One generator can temporarily delegate the work to another, using yield from.

In [30]:
def powers_of(n):
    "Positive integer powers of n, starting with n**2"
    x = n**2
    while True:
        yield x
        x *= n
In [31]:
def powers_of_up_to(n,maxsize):
    "Positive integer powers of n, with exponent at least two, that are less than maxsize"
    for c in powers_of(n):
        if c >= maxsize:
            return
        yield c
In [32]:
def powers_up_to(maxsize):
    "Numbers less than maxsize that can be expressed as a power of an integer, with exponent at least 2"
    for base in range(2,maxsize+1):
        yield from powers_of_up_to(base,maxsize)
In [35]:
list(powers_up_to(300))
Out[35]:
[4,
 8,
 16,
 32,
 64,
 128,
 256,
 9,
 27,
 81,
 243,
 16,
 64,
 256,
 25,
 125,
 36,
 216,
 49,
 64,
 81,
 100,
 121,
 144,
 169,
 196,
 225,
 256,
 289]

Notice how some numbers appear multiple times because they can be expressed as powers in multiple ways.
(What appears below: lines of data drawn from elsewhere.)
/-! State.modPart changes a partition. -/

@[simp] theorem State.modPart_pending (s : State) (p : Nat) (f : Part → Part) : (s.modPart p f).pending = s.pending := rfl
@[simp] theorem State.modPart_reeds (s : State) (p : Nat) (f : Part → Part) : (s.modPart p f).reeds = s.reeds := rfl
@[simp] theorem State.modPart_tus (s : State) (p : Nat) (f : Part → Part) : (s.modPart p f).tus = s.tus := rfl
@[simp] theorem State.modPart_stacks (s : State) (p : Nat) (f : Part → Part) : (s.modPart p f).hbmStacks = s.hbmStacks := rfl
@[simp] theorem State.modPart_halves (s : State) (p : Nat) (f : Part → Part) : (s.modPart p f).halves = s.halves := rfl
@[simp] theorem State.modPart_sump (s : State) (p : Nat) (f : Part → Part) : (s.modPart p f).sump = s.sump := rfl
@[simp] theorem State.modPart_groups (s : State) (p : Nat) (f : Part → Part) : (s.modPart p f).groups = s.groups := rfl
@[simp] theorem State.modPart_mesh (s : State) (p : Nat) (f : Part → Part) : (s.modPart p f).mesh = s.mesh := rfl
@[simp] theorem State.modPart_arbs (s : State) (p : Nat) (f : Part → Part) : (s.modPart p f).arbs = s.arbs := rfl
@[simp] theorem State.modPart_rillq (s : State) (p : Nat) (f : Part → Part) : (s.modPart p f).rillq = s.rillq := rfl
@[simp] theorem State.modPart_xfers (s : State) (p : Nat) (f : Part → Part) : (s.modPart p f).xfers = s.xfers := rfl
@[simp] theorem State.modPart_nextXfer (s : State) (p : Nat) (f : Part → Part) : (s.modPart p f).nextXfer = s.nextXfer := rfl
@[simp] theorem State.modPart_board (s : State) (p : Nat) (f : Part → Part) : (s.modPart p f).board = s.board := rfl
@[simp] theorem State.modPart_retries (s : State) (p : Nat) (f : Part → Part) : (s.modPart p f).retries = s.retries := rfl
@[simp] theorem State.modPart_ports (s : State) (p : Nat) (f : Part → Part) : (s.modPart p f).ports = s.ports := rfl
@[simp] theorem State.modPart_lodes (s : State) (p : Nat) (f : Part → Part) : (s.modPart p f).lodes = s.lodes := rfl
@[simp] theorem State.modPart_mcasts (s : State) (p : Nat) (f : Part → Part) : (s.modPart p f).mcasts = s.mcasts := rfl
@[simp] theorem State.modPart_nextMcast (s : State) (p : Nat) (f : Part → Part) : (s.modPart p f).nextMcast = s.nextMcast := rfl
@[simp] theorem State.modPart_mire (s : State) (p : Nat) (f : Part → Part) : (s.modPart p f).mire = s.mire := rfl
@[simp] theorem State.modPart_power (s : State) (p : Nat) (f : Part → Part) : (s.modPart p f).power = s.power := rfl
@[simp] theorem State.modPart_log (s : State) (p : Nat) (f : Part → Part) : (s.modPart p f).log = s.log := rfl
@[simp] theorem State.modPart_dict (s : State) (p : Nat) (f : Part → Part) : (s.modPart p f).dict = s.dict := rfl
@[simp] theorem State.modPart_changes (s : State) (p : Nat) (f : Part → Part) : (s.modPart p f).changes = s.changes := rfl
@[simp] theorem State.modPart_sedge (s : State) (p : Nat) (f : Part → Part) : (s.modPart p f).sedge = s.sedge := rfl
@[simp] theorem State.modPart_tap (s : State) (p : Nat) (f : Part → Part) : (s.modPart p f).tap = s.tap := rfl
@[simp] theorem State.modPart_fens (s : State) (p : Nat) (f : Part → Part) : (s.modPart p f).fens = s.fens := rfl
@[simp] theorem State.modPart_slots (s : State) (p : Nat) (f : Part → Part) : (s.modPart p f).slots = s.slots := rfl
@[simp] theorem State.modPart_bootSlot (s : State) (p : Nat) (f : Part → Part) : (s.modPart p f).bootSlot = s.bootSlot := rfl
@[simp] theorem State.modPart_ccSlot (s : State) (p : Nat) (f : Part → Part) : (s.modPart p f).ccSlot = s.ccSlot := rfl
@[simp] theorem State.modPart_fuses (s : State) (p : Nat) (f : Part → Part) : (s.modPart p f).fuses = s.fuses := rfl
@[simp] theorem State.modPart_boardRec (s : State) (p : Nat) (f : Part → Part) : (s.modPart p f).boardRec = s.boardRec := rfl
@[simp] theorem State.modPart_boot (s : State) (p : Nat) (f : Part → Part) : (s.modPart p f).boot = s.boot := rfl
@[simp] theorem State.modPart_boardOut (s : State) (p : Nat) (f : Part → Part) : (s.modPart p f).boardOut = s.boardOut := rfl
@[simp] theorem State.modPart_oos (s : State) (p : Nat) (f : Part → Part) : (s.modPart p f).oos = s.oos := rfl
@[simp] theorem State.modPart_retest (s : State) (p : Nat) (f : Part → Part) : (s.modPart p f).retest = s.retest := rfl
@[simp] theorem State.modPart_oosFlash (s : State) (p : Nat) (f : Part → Part) : (s.modPart p f).oosFlash = s.oosFlash := rfl
@[simp] theorem State.modPart_crash (s : State) (p : Nat) (f : Part → Part) : (s.modPart p f).crash = s.crash := rfl
@[simp] theorem State.modPart_throttled (s : State) (p : Nat) (f : Part → Part) : (s.modPart p f).throttled = s.throttled := rfl
@[simp] theorem State.modPart_timeBase (s : State) (p : Nat) (f : Part → Part) : (s.modPart p f).timeBase = s.timeBase := rfl
@[simp] theorem State.modPart_causeway (s : State) (p : Nat) (f : Part → Part) : (s.modPart p f).causeway = s.causeway := rfl
@[simp] theorem State.modPart_snap (s : State) (p : Nat) (f : Part → Part) : (s.modPart p f).snap = s.snap := rfl
@[simp] theorem State.modPart_snapWait (s : State) (p : Nat) (f : Part → Part) : (s.modPart p f).snapWait = s.snapWait := rfl
@[simp] theorem State.modPart_rails (s : State) (p : Nat) (f : Part → Part) : (s.modPart p f).rails = s.rails := rfl
@[simp] theorem State.modPart_freeCtr (s : State) (p : Nat) (f : Part → Part) : (s.modPart p f).freeCtr = s.freeCtr := rfl
@[simp] theorem State.modPart_out (s : State) (p : Nat) (f : Part → Part) : (s.modPart p f).out = s.out := rfl
@[simp] theorem State.modPart_reed_unit (s : State) (p : Nat) (f : Part → Part) (k : Nat) : (s.modPart p f).reed k = s.reed k := rfl
@[simp] theorem State.modPart_tus1_unit (s : State) (p : Nat) (f : Part → Part) (k : Nat) : (s.modPart p f).tus1 k = s.tus1 k := rfl
@[simp] theorem State.modPart_stack_unit (s : State) (p : Nat) (f : Part → Part) (k : Nat) : (s.modPart p f).stack k = s.stack k := rfl
@[simp] theorem State.modPart_port_unit (s : State) (p : Nat) (f : Part → Part) (k : Nat) : (s.modPart p f).port k = s.port k := rfl
@[simp] theorem State.modPart_lode_unit (s : State) (p : Nat) (f : Part → Part) (k : Nat) : (s.modPart p f).lode k = s.lode k := rfl
@[simp] theorem State.modPart_fen_unit (s : State) (p : Nat) (f : Part → Part) (k : Nat) : (s.modPart p f).fen k = s.fen k := rfl
@[simp] theorem State.modPart_get (s : State) (p : Nat) (f : Part → Part) (j b : Nat) : (s.modPart p f).get j b = s.get j b := rfl
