/-- A multicast of two slots into window 31 of partition 0: at a target below device 1024, at a branch, and at its root. -/
def mc : Mcast := { part := 0, group := 31, seq := 6, slots := 2, parent := some 1024, kids := [], target := true, root := 1024 }
/-- Window 31 over the pool of tussock 0, open. -/
def win31 : Window := { isOpen := true, epoch := 3, place := 0, first := 16382, slots := 2, box := [0, 1, 0, 1, 0, 0] }
def sMc (x : LPkt) (m : List Mcast) : State :=
  { sLp x with mcasts := m, parts := [(0, { run := some { sec := sec1, step := 0, phase := .running }, windows := [(31, win31)], mboxes := [(31, [0, 1, 0, 1, 0, 0])] })] }
theorem meets_MulticastSteps :
    (let x := lp 8 31 (6 * 2 ^ 32 + 2)
     let s := sMc x []
     s.Traffic 23 0 8 x ∧ s.mcast? x.dpart (x.target.toNat % 32) x.src (bits x.arg.toNat 63 32) = none) ∧
    (let s := sMc (lp 1 0 0) [mc]
     s.mcast? 0 31 1024 6 = some mc ∧ mc.target = true ∧ mc.reserved = false ∧ mc.grantSent = false ∧ mc.landedSelf = false ∧ mc.parent = some 1024 ∧
       win31.isOpen = true ∧ s.window 0 31 = win31 ∧ (∀ o, o ∈ s.mcasts → o.reserved = false) ∧
       (∀ i, i < mc.slots → s.tag (.pool win31.place) (win31.slotAt mc i) = .empty) ∧ mc.kids.all mc.granted.contains = true) ∧
    (let x := lp 9 31 (5 * 2 ^ 32 + 6)
     let m : Mcast := { mc with root := 5, kids := [1024, 32], parent := some 7 }
     let o : Mcast := { m with parent := none, target := false, kids := [1024], bytes := List.replicate 512 1 }
     (sMc x [m]).Traffic 23 0 9 x ∧ (sMc x [m]).mcast? 0 31 (bits x.arg.toNat 63 32) (bits x.arg.toNat 31 0) = some m ∧ m.grantSent = false ∧
       ({ m with granted := addOnce m.granted x.src } : Mcast).allLanded = false ∧ (sMc x [o]).mcast? 0 31 (bits x.arg.toNat 63 32) (bits x.arg.toNat 31 0) = some o ∧ o.grantSent = false ∧
       ({ o with granted := addOnce o.granted x.src } : Mcast).allGranted = true ∧ o.kids.all o.landed.contains = false) ∧
    (let x := lp 10 31 (6 * 2 ^ 32 + 256) (.slots (List.replicate 256 9))
     let m : Mcast := { mc with reserved := true, grantSent := true, data := [(0, [])] }
     let s := sMc x [m]
     s.Traffic 23 0 10 x ∧ s.mcast? 0 31 x.src (bits x.arg.toNat 63 32) = some m ∧ x.pay = .slots (List.replicate 256 9) ∧ m.parent = some 1024 ∧ m.grantSent = true ∧
       m.landedSent = false ∧ m.target = true) ∧
    (let x := lp 11 31 (5 * 2 ^ 32 + 6)
     let m : Mcast := { mc with root := 5, kids := [1024], parent := some 7, reserved := true, grantSent := true, landedSelf := true }
     let s := sMc x [m]
     s.Traffic 23 0 11 x ∧ x.target.toNat < 32 ∧ s.mcast? 0 31 (bits x.arg.toNat 63 32) (bits x.arg.toNat 31 0) = some m ∧
       m.parent = some 7 ∧ m.grantSent = true ∧ m.landedSent = false ∧ ({ m with landed := addOnce m.landed x.src } : Mcast).allLanded = true) ∧
    (let x := lp 12 31 6
     let m : Mcast := { mc with reserved := true, data := [(1, List.replicate 256 9)] }
     let s := sMc x [m]
     s.Traffic 23 0 12 x ∧ x.target.toNat < 32 ∧ s.mcast? 0 31 x.src x.arg.toNat = some m ∧ m.target = true ∧ (s.window 0 31).hbm = false ∧
       (∀ e, e ∈ (s.tus1 (s.window 0 31).place).groups → e.isOpen = true)) ∧
    (let x := lp 13 31 (6 * 2 ^ 32 + 1)
     let s := sMc x [mc]
     s.Traffic 23 0 13 x ∧ x.target.toNat < 32 ∧ s.mcast? 0 31 x.src (bits x.arg.toNat 63 32) = some mc) := by
  unfold State.Traffic
  refine ⟨?_, ?_, ?_, ?_, ?_, ?_, ?_⟩ <;> decide +kernel
/-- A state with window 31, a peer descriptor 2 to device 1024's window 31, and a put of two slots to it. -/
def wPut : Xfer := { id := 4, reed := 0, op := 2, kind := .store, src := .spad 0, srcBase := 0, dst := .window 2, dstBase := 7, slots := 2, stage := [(0, [1]), (1, [2])] }
def sWin (x : LPkt) (w : Window) (y : Xfer := wPut) : State :=
  { sLp x with reeds := [(0, { reedIn with ops := [{ id := 2, kind := .store, acks := 2 }] })], xfers := [y],
               parts := [(0, { run := some { sec := sec1, step := 0, phase := .running }, windows := [(31, w)], peers := [(2, .unicast 1024 31 3)] })] }
/-- R285: a put at the end of its window is written; R284: one of another epoch is counted. -/
theorem test_win_put : ((nx (exec (.winPut 23 0) (sWin { lp 3 31 511 (.slots [7]) with wepoch := 3 } { win31 with hbm := true, place := 6, first := 0 }))).stack 6).mem.get 511 = 7 := by decide +kernel
theorem test_win_put_closed : (nx (exec (.winPut 23 0) (sWin { lp 3 31 256 (.slots (List.replicate 256 7)) with wepoch := 2 } { win31 with hbm := true }))).get 0x3300 4 = 1 := by decide +kernel
theorem meets_WindowPuts :
    (let x : LPkt := { lp 3 31 256 (.slots (List.replicate 256 7)) with wepoch := 3 }
     let fits := fun (v : Window) => v.isOpen = true ∧ v.closing = false ∧ v.epoch = x.wepoch ∧ inBox v.box x.src = true ∧ x.arg.toNat + 256 ≤ 256 * v.slots
     let v : Window := { win31 with hbm := true, place := 7 }
     (sWin x v).Traffic 23 0 3 x ∧ x.pay = .slots (List.replicate 256 7) ∧ fits v ∧ v.hbm = true ∧ (sWin x win31).Traffic 23 0 3 x ∧ fits win31 ∧ win31.hbm = false ∧
       (sWin x { win31 with slots := 1 }).Traffic 23 0 3 x ∧ ¬ fits { win31 with slots := 1 }) ∧
    (let x := lp 4 31 (256 * 8)
     let s := sWin x win31
     s.lodePkt 23 0 = some x ∧ x.ptype = 4 ∧ (s.putsTo x.dpart x.src x.target.toNat).find? (fun f => decide (f.dstBase ≤ x.arg.toNat / 256)
       && decide (x.arg.toNat / 256 < f.dstBase + f.slots) && !f.got.contains (x.arg.toNat / 256 - f.dstBase)) = some wPut ∧
       (s.reed wPut.reed).ops.find? (fun y => y.id == wPut.op) = some { id := 2, kind := .store, acks := 2 }) ∧
    (let x := lp 5 31 4
     (sWin x win31).lodePkt 23 0 = some x ∧ x.ptype = 5 ∧ wPut ∈ (sWin x win31).putsTo 0 1024 31 ∧ wPut.halted = false) ∧
    (let x := lp 6 31 4
     let y : Xfer := { wPut with halted := true, fault := .windowClosed }
     (sWin x win31 y).lodePkt 23 0 = some x ∧ x.ptype = 6 ∧ y ∈ (sWin x win31 y).putsTo x.dpart x.src x.target.toNat ∧
       Tbl.lk? ((sWin x win31 y).part 0).peers 2 = some (.unicast x.src x.target.toNat 3)) ∧
    (let x := lp 7 31 3
     let s : State := { sLp x with parts := [(0, { windows := [(31, win31)] })] }
     s.lodePkt 23 0 = some x ∧ x.ptype = 7 ∧ win31.isOpen = true ∧ inBox win31.box x.src = true ∧ win31.epoch = BitVec.ofNat 16 x.arg.toNat ∧
       s.window x.dpart 31 = win31 ∧ (s.part x.dpart).peers = [] ∧ win31.puts = []) := by
  unfold State.Traffic
  refine ⟨?_, ?_, ?_, ?_, ?_⟩ <;> decide +kernel
/-- WINDOW of window 63 and a box of two devices. -/
def winCmd (flags place first slots : Nat) : HCmd := hc 7 0 [(8, 63), (9, flags), (12, place), (16, first), (24, slots), (29, 1), (31, 1)]
theorem meets_PagesAndWindows :
    (let pl : Placement := { tensor := 9, rows := 32, cols := 32, fmt := 1, word := 0, space := some (.hbm 7), addr := 4608, size := 4608 }
     let s : State := { sRun with ports := prt, dict := dims, parts := [(0, { places := [pl] })] }
     ∀ c ∈ [winCmd 1 255 16382 2, winCmd 3 7 4608 18], s.TakesOwn c 0x07 ∧ c.window.win < 64 ∧ bit (c.f 9 1) 0 = true ∧ boxOk c.window.box = true ∧
       c.window.slots ≠ 0 ∧ (if c.window.hbm then c.f 16 8 % 4608 = 0 ∧ c.window.slots % 18 = 0 ∧ c.f 12 2 < 8 else c.window.place < 256) ∧
       s.windowOk c.part c.window = true) ∧
    (let s : State := { sRun with ports := prt, dict := dims, parts := [(0, { windows := [(63, win31)] })] }
     s.TakesOwn (winCmd 0 0 0 0) 0x07 ∧ bit ((winCmd 0 0 0 0).f 9 1) 0 = false ∧ (s.window 0 63).isOpen = true) ∧
    (let x : Xfer := { wPut with kind := .load, src := .host 1, dst := .spad 0, chan := 1, trans := true }
     let s : State := { xfers := [x] }
     s.xfer? x.id = some x ∧ x.trans = true ∧ x.chan ≠ 0 ∧ x.out = false ∧ x.src = .host 1) ∧
    (let x : Xfer := { wPut with dst := .host 1, chan := 1, trans := true, out := true }
     let s : State := { xfers := [x] }
     s.xfer? x.id = some x ∧ x.trans = true ∧ x.chan ≠ 0 ∧ x.out = true ∧ x.dst = .host 1) ∧
    (let x : Xfer := { wPut with dst := .host 1, chan := 1, halted := true }
     let r : PageReq := { xfer := 4, group := 511, sent := 0, limit := 1, outstanding := true }
     let s : State := { xfers := [x], ports := [(1, { reqs := [r] })] }
     (s.port 1).reqs.find? (fun e => e.group == 511 && e.outstanding) = some r ∧ s.xfer? r.xfer = some x ∧ x.chan ≠ 0) ∧
    (let s : State := { ports := [(1, { invals := [(31, 4096, 8192)] })] }
     (s.port 1).invals.find? (fun e => e.1 == 31) = some (31, 4096, 8192) ∧ s.xfers.any (fun y => y.uses 1 4096 8192) = false) := by
  refine ⟨?_, ?_, ?_, ?_, ?_, ?_⟩ <;> (try unfold State.TakesOwn State.Takes) <;> decide +kernel
/-! ### Lodes, SYNC, power, fens -/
For example, 64 is both $8^2$ and $2^6$. If we wanted no repeats, we could feed the results of this generator into the set() constructor, which stores only distinct elements.

In [41]:
set(powers_up_to(300))
Out[41]:
{4,
 8,
 9,
 16,
 25,
 27,
 32,
 36,
 49,
 64,
 81,
 100,
 121,
 125,
 128,
 144,
 169,
 196,
 216,
 225,
 243,
 256,
 289}
In [67]:
def number_of_powers_less_than(n):
    "Number of distinct integers in [0,n] that are expressible as b**k for b nonnegative and k at least 2"
    return len(set(powers_up_to(n)))
In [44]:
import matplotlib.pyplot as plt
In [48]:
x = list(range(500))
y = [number_of_powers_less_than(t) for t in x]
plt.plot(x,y)
plt.title("Number of integer powers less than N")
plt.xlabel("N")
Out[48]:
Text(0.5, 0, 'N')
In [59]:
def fraction_cubes_containing7(n):
    total = 0
    contain7 = 0
    for c in allcubes():
        if c >= n:
            return contain7/total
        total += 1
        if '7' in str(c):
            contain7 += 1
In [71]:
x = list( [ int(2**n) for n in range(60) ] )
y = [100*fraction_cubes_containing7(t) for t in x]
plt.figure(figsize=(10,8))
plt.plot(x,y)
plt.xscale("log")
plt.title("Cubes in [1,N] that have 7 as a digit")
plt.xlabel("N")
plt.ylabel("Fraction of cubes with a 7 (percent)")
plt.ylim(0,100)
plt.show()
In [ ]: